1. when p=1 (mod 12), k can only be ??? (mod 12)
2. when p=5 (mod 12), k can only be ??? (mod 12)
3. when p=7 (mod 12), k can only be ??? (mod 12)
4. when p=11 (mod 12), k can only be ??? (mod 12)
Fill in the question marks. (You actually did this already, but in somehow obfuscated way, with (mod 4) and (mod 6)).

Next step is to put 5 into equation, and find the classes of k, depending on the classes of p (mod 60).
There are 16 classes of p (mod 60).

Next step is to put 7 into equation, and find the classes of k, depending on the classes of p (mod 420).
That is what (and why) I was asking you to do, in my previous post.
There are 96 classes of p (mod 420).

To find more about these numbers, and where do they come from, you can read about Euler's Phy function.

Next step is to put 11 into equation, and find the classes of k, depending on the classes of p (mod 4620).
There are 960 classes of p (mod 4620).

If you succeed to reach this point, congratulations, you just discovered how mfaktc and its relatives work...

[User140242]

Quote:

Originally Posted by LaurV

Now stop here, the other stuff (mod 6, etc.) is not useful, as it doesn't reduce the searching space.

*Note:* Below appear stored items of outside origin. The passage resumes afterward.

/-- A burst forwarded unchanged, a READ with its MEMORY entry (R10, R11). -/
def passThrough (b : Burst) (s : State) : State :=
  let t := forwardAsIs b s
  match b.dir with
  | .write => t
  | .read => addEntry b .memory [] false t

/-- What the bus path does with the compositor's answer (R8). -/
def actOn (b : Burst) (outcome : ReadOutcome) (s : State) : State :=
  match outcome with
  | .passThrough => addEntry b .memory [] false (forwardAsIs b s)
  | .remap a none => addEntry b .memory [] false (forwardAt (BitVec.ofNat 36 a) b s)
  | .remap a (some plan) => addEntry b (.merge plan) [] false (forwardAt (BitVec.ofNat 36 a) b s)
  | .synthesize pixels => addEntry b .synth pixels true s

/-- A zone read accepted (R8, R53, R81): composed as things stand, and told to the zone timing unit and to
the windows' served sets. -/
def acceptZoneRead (z : Fin 4) (b : Burst) (s : State) : State :=
  let a := b.addr.toNat
  let p := (s.zone z).place a
  actOn b (s.compose z a b.beats) (markServed z p (coverRead z p.line s))

/-- The slot a live write wants a copy in (R7, R134). -/
def State.copySlot (s : State) (b : Burst) : Option (Fin 1024) :=
  if s.classify b = .recordSource then s.capture.writing else none

/-- The copy of a live write at slot `k` (R14, R134); on MP it carries tag 0. -/
def State.copyOf (s : State) (k : Fin 1024) (b : Burst) : MirrorCopy :=
  { burst := { b with addr := BitVec.ofNat 36 (s.capture.copyAddress k b.addr.toNat), tag := 0 }
    slot := k }

/-- The mirror queue holds 32 copies (R14). -/
def BusPath.mirrorFull (b : BusPath) : Bool := Config.mirrorCapacity ≤ b.mirrors.length

/-- A copy queued, or discarded when the queue is full, which DROP alone comes to (R14, R15). -/
def queueCopy (k : Fin 1024) (b : Burst) (s : State) : State :=
  if s.bus.mirrorFull then countMirrorDrop (markDropped k s)
  else
    raiseOutstanding k
      (s.withBus { s.bus with mirrors := s.bus.mirrors ++ [s.copyOf k b] })

/-- A live write accepted (R7, R134). -/
def acceptLiveWrite (b : Burst) (s : State) : State :=
  let t := forwardAsIs b s
  match s.capture.writing with
  | none => t
  | some k => queueCopy k b (coverLine k b.addr.toNat t)

/-- A control area write accepted (R6). -/
def acceptControlWrite (b : Burst) (s : State) : State :=
  let t := forwardAsIs b s
  if s.inSlotHalf b then
    if isWholeRecord b then takeRecord b.data t else countPartialCmd t
  else t

/-- A control area burst accepted (R5, R6). -/
def acceptControl (b : Burst) (s : State) : State :=
  match b.dir with
  | .read => passThrough b s
  | .write => acceptControlWrite b s

/-- Everything the acceptance of a burst does, by its class (R5 to R9). -/
def acceptBurst (b : Burst) (s : State) : State :=
  match s.classify b with
  | .stray => countStray (passThrough b s)
  | .controlArea => acceptControl b s
  | .recordSource => acceptLiveWrite b s
  | .zoneRead z => acceptZoneRead z b s
  | .passThrough => passThrough b s

/-! ## Withholding (R4, R15) -/

/-- The request will be forwarded to MP: all but a synthesized read (R4, R10). -/
def State.forwards (s : State) (b : Burst) : Bool :=
  match s.classify b with
  | .zoneRead z =>
    match s.compose z b.addr.toNat b.beats with
    | .synthesize _ => false
    | .passThrough | .remap _ _ => true
  | _ => true

/-- The request is a write that wants a copy in STALL while the mirror queue is full (R4, R15). -/
def State.mirrorStalled (s : State) (b : Burst) : Bool :=
  (s.copySlot b).isSome && s.capture.source.mirrorMode == .stall && s.bus.mirrorFull

/-- A condition of R4 holds for the presented request. -/
def State.withholds (s : State) (b : Burst) : Bool :=
  (s.forwards b && Config.forwardCapacity ≤ s.bus.forward.length) ||
  (b.dir == .read && Config.responseCapacity ≤ s.bus.responses.length) ||
  s.mirrorStalled b

/-- The display controller can present this request: no other one is withheld (R4; assumption log 8). -/
def BusPath.presentable (p : BusPath) (b : Burst) : Bool :=
  match p.withheld with
  | none => true
  | some w => w.burst == b

/-- STALLS has counted the presented request. -/
def BusPath.counted (p : BusPath) : Bool :=
  match p.withheld with
  | none => false
  | some w => w.counted

/-- The request is withheld; STALLS counts it once (R15). -/
def withhold (b : Burst) (s : State) : State :=
  let stalled := s.mirrorStalled b
  let t := s.withBus
    { s.bus with withheld := some { burst := b, counted := s.bus.counted || stalled } }
  if stalled && !s.bus.counted then countStall t else t

/-- A withheld request examined again, or a new one presented, that some condition of R4 withholds. -/
def presentWithheld (b : Burst) (s : State) : State :=
  if s.bus.presentable b && s.withholds b then withhold b s else s

/-- REQUEST_WITHHOLD (R4, R15). A request that no condition withholds is not withheld
(assumption log 5). -/
def execRequestWithhold (b : Burst) (s : State) : Outcome State Fault Refusal :=
  if b.wellFormed then .next (whileRunning (presentWithheld b) s) else .fault .illFormed

/-- The request leaves the port and is accepted. -/
def acceptPresented (b : Burst) (s : State) : State :=
  acceptBurst b (s.withBus { s.bus with withheld := none })

/-- A presented request: accepted at once unless a condition of R4 holds (assumption log 9). -/
def present (b : Burst) (s : State) : State :=
  if s.bus.presentable b then
    if s.withholds b then withhold b s else acceptPresented b s
  else s

/-- BURST_ACCEPT (R5). -/
def execBurstAccept (b : Burst) (s : State) : Outcome State Fault Refusal :=
  if b.wellFormed then .next (whileRunning (present b) s) else .fault .illFormed

/-! ## The memory port (R14, R16, R17) -/

/-- A grant to the forward or the mirror queue, which the report write at its head waits through (R17). -/
def BusPath.waited (p : BusPath) : Nat :=
  if p.reportWrites.isEmpty then p.waitCount else p.waitCount + 1

/-- The head of the forward queue goes to MP (R10, R17). -/
def grantForward (s : State) : State :=
  match s.bus.forward with
  | [] => s
  | b :: rest =>
    s.withBus
      { s.bus with forward := rest, mpOut := some b, waitCount := s.bus.waited }

/-- FORWARD_GRANT: the arbiter grants the forward queue, if it is the winner (assumption log 5). -/
def execForwardGrant (s : State) : Outcome State Fault Refusal :=
  .next (whileRunning (fun s => if s.bus.winner = some .forward then grantForward s else s) s)

/-- The head copy goes to MP, and its slot has one fewer outstanding (R14, R136). -/
def grantMirror (s : State) : State :=
  match s.bus.mirrors with
  | [] => s
  | m :: rest =>
    settleSlot m.slot
      (s.withBus
        { s.bus with mirrors := rest, mpOut := some m.burst, waitCount := s.bus.waited })

/-- MIRROR_GRANT (R14, R17). -/
def execMirrorGrant (s : State) : Outcome State Fault Refusal :=
  .next (whileRunning (fun s => if s.bus.winner = some .mirror then grantMirror s else s) s)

If you use the result in a wheel sieve with a bW basis, you can call classes or possible remainders (modulo bW).

If a basis bW=8*p is used, the possible factors are of the type q = 1+8*k*p and q=1+2*p+8*k*p if p%4==3 or q=1+6*p+8*k*p if p%4==1.
so there are 2 classes or possible remainders [1 , 1+2*p] if p%4==3 or [1 , 1+6*p] if p%4==1.

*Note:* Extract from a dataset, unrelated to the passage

/-- The state after reset has every invariant. -/
def Obligations.ResetIsLawful : Prop := State.reset.Lawful
end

If a basis bW=24*p is used as mentioned above, the possible factors are:

Quote:

N1=1+24*p*(m+1) or 1+16*p+24*p*m if p%6=1
N1=1+24*p*(m+1) or 1+ 8*p+24*p*m if p%6=5

and

N2=1+10*p+24*p*m or 1+18*p+24*p*m if p%6=1 and p%4==3
N2=1+ 2*p+24*p*m or 1+18*p+24*p*m if p%6=5 and p%4==3

or

N2=1+6*p+24*p*m or 1+22*p+24*p*m if p%6=1 and p%4==1
N2=1+6*p+24*p*m or 1+14*p+24*p*m if p%6=5 and p%4==1

so there are 4 possible classes or remainders based on the value of p%4 and p%6 in fact combining the results of p%4 and p%6 is the same as evaluating p%12.

[LaurV]

Quote:

Originally Posted by User140242

so there are 4 possible classes or remainders based on the value of p%4 and p%6 in fact combining the results of p%4 and p%6 is the same as evaluating p%12.

Quote:

Originally Posted by LaurV

(You actually did this already, but in somehow obfuscated way, with (mod 4) and (mod 6)).

Bingo!

You still get 4 classes to test for factors; to reduce more the percentages, you need new primes in the modulo.